I'm a gasser so I will be leaning towards the propane smokers. I personally like the smoke vault 24" it is wide enough to lay any size spares that I have seem. Then you can get a boat load of abt's and many other things on there to.


----------



## rickw (May 3, 2010)

When I first read the title to this thread I was thinking of a  Backwoods smoker . If I were in the market for a top of the line vertical this is where I'd be looking.

 I've seen a couple of them in action and they are incredible.


----------



## outlaw44 (May 3, 2010)

Dang!  Just checked out the site you linked.  That's amazing!  I definitely need to think about some of those mods.  Is it pretty typical to put a bed of coals in the fire pan and then dump the hot coals on top of that?  I just used my chimney and dumped my charcoals into the fire pan.  Probably some of the reason why I had such a hard time keeping the temp right!  I really wish I had the adjustable vanes for inflow and exhaust.  I can see why that would help A LOT.  Do you think there's any reason to do three inlet?  Can you pick those adjustable pieces up somewhere or do they need to be hand made?  

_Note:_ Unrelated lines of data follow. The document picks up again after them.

/-- R131 to R134 and Table 7.6: `atom` and `cas` on a pool word are performed at issue, after the port's stage has reached the bank; on
a translated address an `atom` without a result is posted, and one with a result makes the span irrevocable and is outstanding. -/
def Obligations.AtomicResult : Prop :=
  ∀ (s : State) (u : Ctl) (op : AtomOp) (w : BitVec 1) (d a b c : Reg) (imm : BitVec 32) (sl : Slot),
    Turn s u .scalar sl → sl.mayAccess = true →
    let src := readSrc s sl a
    let va := (src.1 + imm.signExtend 64).toNat
    let n := if w = 1 then 4 else 8
    let low (x : Word) := x.toNat % 2 ^ (8 * n)
    (∀ t off, s.resolve sl va n (permR ||| permW ||| permA) = .pool t off →
      (u.mo.getLsbD 1 = false ∨ (src.2.stores = [] ∧ s.relWaits src.2 u.sc = false)) → off + n ≤ s.scrBytes t → src.2.irrev = false →
      let base := s.bankFlush t
      base.clean src.2 t off n →
      let old := littleEndian (fun j => base.ownByte src.2 t (off + j)) n
      let stored (v : Nat) := bytesAt va (poolKey t off) n (BitVec.ofNat 64 v)
      let room (v : Nat) := src.2.journal.length + (base.newJournal src.2.journal (stored v)).length ≤ 64
      (room (atomResult op s.cur.1 n old (low (sl.getX b))) → (op = .fadd → n = 4) →
        StoresAndWrites (.atom u op w d a b imm) u s base src.2 (stored (atomResult op s.cur.1 n old (low (sl.getX b))))
          { d := d, x := BitVec.ofNat 64 old }) ∧
      (old = low (sl.getX b) → room (low (sl.getX c)) →
        StoresAndWrites (.cas u w d a b c imm) u s base src.2 (stored (low (sl.getX c))) { d := d, x := BitVec.ofNat 64 old }) ∧
      (old ≠ low (sl.getX b) → WritesOver (.cas u w d a b c imm) u s base src.2 { d := d, x := BitVec.ofNat 64 old })) ∧
    (∀ pa, s.resolve sl va n (permR ||| permW ||| permA) = .far pa → src.2.irrev = false →
      (d = 0 → u.at' = 0 → u.pd = 0 → src.2.stores.length < 64 → BuffersOver (.atom u op w d a b imm) s (s.touch s.cur.1 va) src.2
        (.posted va pa op n (sl.getX b)) (u.mo.getLsbD 1) u.sc) ∧
      (d ≠ 0 → LaunchesIrrevocable (.atom u op w d a b imm) u s src.2 d (.atom op n (sl.getX b))) ∧
      LaunchesIrrevocable (.cas u w d a b c imm) u s src.2 d (.cas n (sl.getX b) (sl.getX c))) ∧
    (∀ x, s.resolve sl va n (permR ||| permW ||| permA) = .bad x →
      Traps (.atom u op w d a b imm) s src.2 x (BitVec.ofNat 64 va) ∧ Traps (.cas u w d a b c imm) s src.2 x (BitVec.ofNat 64 va))

/-- R59, R135, R136 and R138: opening and closing an atomic line region, fences, and `ifence`. -/
def Obligations.RegionsAndFences : Prop :=
  ∀ (s : State) (u : Ctl) (sl : Slot),
    (∀ a imm, Turn s u .scalar sl → sl.mayAccess = true →
      let src := readSrc s sl a
      let line := (src.1 + imm.signExtend 64).toNat / 128 * 128
      (∀ t off, s.resolve sl line 8 (permR ||| permW ||| permA) = .pool t off → Retires (.alrB u a imm) s
        { src.2 with region := some { line := line, key := poolKey t off, remote := false, mo := u.mo, sc := u.sc } }) ∧
      (∀ pa, s.resolve sl line 8 (permR ||| permW ||| permA) = .far pa → RetiresOver (.alrB u a imm) s (s.touch s.cur.1 line)
        { src.2 with region := some { line := line, key := pa, remote := true, mo := u.mo, sc := u.sc } })) ∧
    (Turn s u .scalar sl → TrapsOpen (.alrE u) s sl .alrForm) ∧
    (∀ r, TurnIn s u .scalar sl r → sl.mayAccess = true → r.remote = true → r.accs = [] →
      Retires (.alrE u) s { sl with region := none }) ∧
    (∀ r, TurnIn s u .scalar sl r → sl.mayAccess = true → r.remote = true → r.accs ≠ [] →
      (∀ x ∈ r.accs, ∃ va bs, x = .store va bs) → sl.irrev = false → sl.stores.length < 64 →
      Buffers (.alrE u) s { sl with region := none } (.region r) (r.mo.getLsbD 1) r.sc) ∧
    (∀ r va bs, TurnIn s u .scalar sl r → sl.mayAccess = true → r.remote = false → r.mo.getLsbD 1 = false →
      r.accs = [.store va bs] → sl.irrev = false → sl.journal = [] → bs ≠ [] → r.line ≤ va →
      let key := r.key + (va - r.line)
      let t := keyCore r.key
      poolKey t 0 ≤ r.key → key + bs.length ≤ poolKey t (s.scrBytes t) → bs.length ≤ 128 →
      let base := s.bankFlush t
      (∀ j, j < bs.length → base.poisoned (key + j) = false) →
      ∃ q sl', exec (.alrE u) s = .next q ∧ q.curSlot = some sl' ∧ sl'.region = none ∧ sl'.pc = nextPc sl.pc ∧
        (∀ j, j < bs.length → q.byte (key + j) = bs.getD j 0) ∧
        (∀ x, (x < key ∨ key + bs.length ≤ x) → q.byte x = base.byte x)) ∧
    (Turn s u .scalar sl → u.mo = 1 → Retires (.fence u) s
      { sl with loads := sl.loads.map (fun l => if l.op.isAccess then { l with acq := true } else l) }) ∧
    (Turn s u .scalar sl → u.mo = 2 → sl.irrev = false → sl.stores.length < 64 → Buffers (.fence u) s sl .marker false u.sc) ∧
    (Turn s u .scalar sl → u.mo = 0 ∨ u.mo = 3 → sl.irrev = false → sl.stores.length < 64 → Buffers (.fence u) s
      { sl with loads := sl.loads.map (fun l => if l.op.isAccess then { l with acq := true } else l) } .marker false u.sc) ∧
    (Turn s u .scalar sl → s.staging s.cur.1 sl.act s.curCore.nextEntry = false →
      Retires (.ifence u) s { sl with line := none, ahead := [], fresh := s.tick })

/-- R139 to R144: counter instructions on a handle of the context. Adds and codes wait in the store buffer, reads and waits are
outstanding results; a handle that names no counter of the context traps `ctr.handle` with the handle, a code of 0 or above 0x7F traps
`ctr.code`. -/
def Obligations.CounterInstructions : Prop :=
  ∀ (s : State) (u : Ctl) (d a b : Reg) (imm : BitVec 32) (code : BitVec 8) (ch : BitVec 6) (e : BitVec 1) (sl : Slot),
    Turn s u .scalar sl →
    (∀ h, s.counterOf (s.coreCtx s.cur.1) (sl.getX a) = some h →
      (sl.irrev = false → sl.stores.length < 64 →
        Buffers (.cadd u a b imm) s sl (.cadd h ((sl.getX b).toNat + imm.toNat)) (u.mo.getLsbD 1) u.sc ∧
        (code ≠ 0 → code.toNat ≤ 0x7F → Buffers (.cerr u a code) s sl (.cerr h code) (u.mo.getLsbD 1) u.sc) ∧
        (s.prv sl = true → Buffers (.cinit u a b code) s sl (.cinit h (sl.getX b) code) false 0)) ∧
      (code = 0 ∨ 0x7F < code.toNat → Traps (.cerr u a code) s sl .ctrCode (code.setWidth 64)) ∧
      (sl.mayAccess = true → Launches (.cread u e d a) u s sl d (.counter (decide (e = 1)) h)) ∧
      Launches (.cwait u d a b ch imm) u s sl d (.cwait h (sl.getX b) ch imm)) ∧
    (s.counterOf (s.coreCtx s.cur.1) (sl.getX a) = none →
      Traps (.cadd u a b imm) s sl .ctrHandle (sl.getX a) ∧ Traps (.cerr u a code) s sl .ctrHandle (sl.getX a) ∧
      (s.prv sl = true → Traps (.cinit u a b code) s sl .ctrHandle (sl.getX a)) ∧
      (sl.mayAccess = true → Traps (.cread u e d a) s sl .ctrHandle (sl.getX a)) ∧
      Traps (.cwait u d a b ch imm) s sl .ctrHandle (sl.getX a))

/-- R145, R149, R152 and R181: what `send`, `reply`, `sysc`, `fork` and `gmcast` of a request-class activation place in the injection
queue; with no room they wait. That INFO of `msg.dest` is X[A] is the model's reading (log 38). -/
def Obligations.SendInstructions : Prop :=
  ∀ (s : State) (u : Ctl) (a b c : Reg) (n : BitVec 3) (q : BitVec 3) (ch : BitVec 6) (imm : BitVec 32) (sl : Slot),
    Turn s u .scalar sl → s.replyClass sl = false →
    let src := readSrc s sl a
    let k := s.coreCtx s.cur.1
    (src.1.toNat < 2 ^ 13 → s.injRoomFor sl 1 = true →
      Injects (.send u a b n ch) s src.2 (.msg (sentMsg s src.1.toNat ch false (registers sl b n.toNat))) 1 ∧
      Injects (.reply u a b n ch) s src.2 (.msg (sentMsg s src.1.toNat ch true (registers sl b n.toNat))) 1) ∧
    (src.1.toNat < 2 ^ 13 → s.injRoomFor sl 1 = false →
      Waits (.send u a b n ch) s sl ∧ Waits (.reply u a b n ch) s sl) ∧
    (2 ^ 13 ≤ src.1.toNat → Traps (.send u a b n ch) s sl .msgDest src.1 ∧ Traps (.reply u a b n ch) s sl .msgDest src.1) ∧
    (s.injRoomFor sl 1 = true →
      Injects (.sysc u imm) s sl (.msg (sentMsg s (s.ctx k).sup 2 false
        (imm.setWidth 64 :: registers sl 1 4 ++ [sl.pc.setWidth 64]))) 1) ∧
    (Group.v (s.group k (src.1.toNat % 256)) = true → s.injRoomFor sl 1 = true →
      Injects (.gmcast u a b n ch) s src.2 (.mcast (src.1.toNat % 256) (sentMsg s 0 ch false (registers sl b n.toNat)) []) 1) ∧
    (Group.v (s.group k (src.1.toNat % 256)) = false → Traps (.gmcast u a b n ch) s sl .msgDest src.1) ∧
    (∀ die, s.forkDie k s.cur.1 (sl.getX a) = some die → s.injRoomFor sl 1 = true →
      let task : Task := { target := sl.getX a, pc := imm.setWidth 64, args := registers sl c 4, cnt := sl.getX b, prio := q.toNat,
                           src := s.cur.1, ctx := k }
      Injects (.fork u q a b c imm) s sl (.fork task die (coreCluster s.cur.1 % 16)) 1) ∧
    (s.forkDie k s.cur.1 (sl.getX a) = none → Traps (.fork u q a b c imm) s sl .msgDest (sl.getX a))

I know everyone loves pics...my first pork butt...


----------



## bbq engineer (May 3, 2010)

Good call Rick. Based on that, I'm kinda partial to my homemade backwoods clone. It's a real powerhouse!



Got14u is also building smokers...he's doing some really nice work too...PM him.


----------



## rickw (May 3, 2010)

I'll take one


----------



## petewoody (May 3, 2010)

Outlaw, I made my dampers and vent out of some sheet aluminum I had lying around. You could make them or buy the replacement ones for a WSM. I would recommend using two dampers as it gives you a bit more heat control. I use the Minion method (plenty of references on this site and elsewhere). I light around 16 brickettes and load my basket with brickettes two deep covering half the basket. I lay the lit brickettes against the unlit ones (on top of which I lay the oak/apple et al chunks) and then slowly adjust the dampers until I achieve the heat I am after. I keep the top vent open.
Hope this helps Peter


----------



## outlaw44 (May 3, 2010)

Thanks for the replies!  The backwoods smokers look really nice (price reflects that too)!  And so does yours Engineer.  Makes me jealous, but I don't think I can justify the cost.  

I'm really motivated by Pete's site and not giving up on the cheap brink.  I think some of those mods would be very manageable and at least worth a shot before spending 2 to 300.  This is the first I've heard of the Minion method as well...I presume this will help a lot next time.  And relieve a lot of my being annoyed with having to use the tiny little door.


----------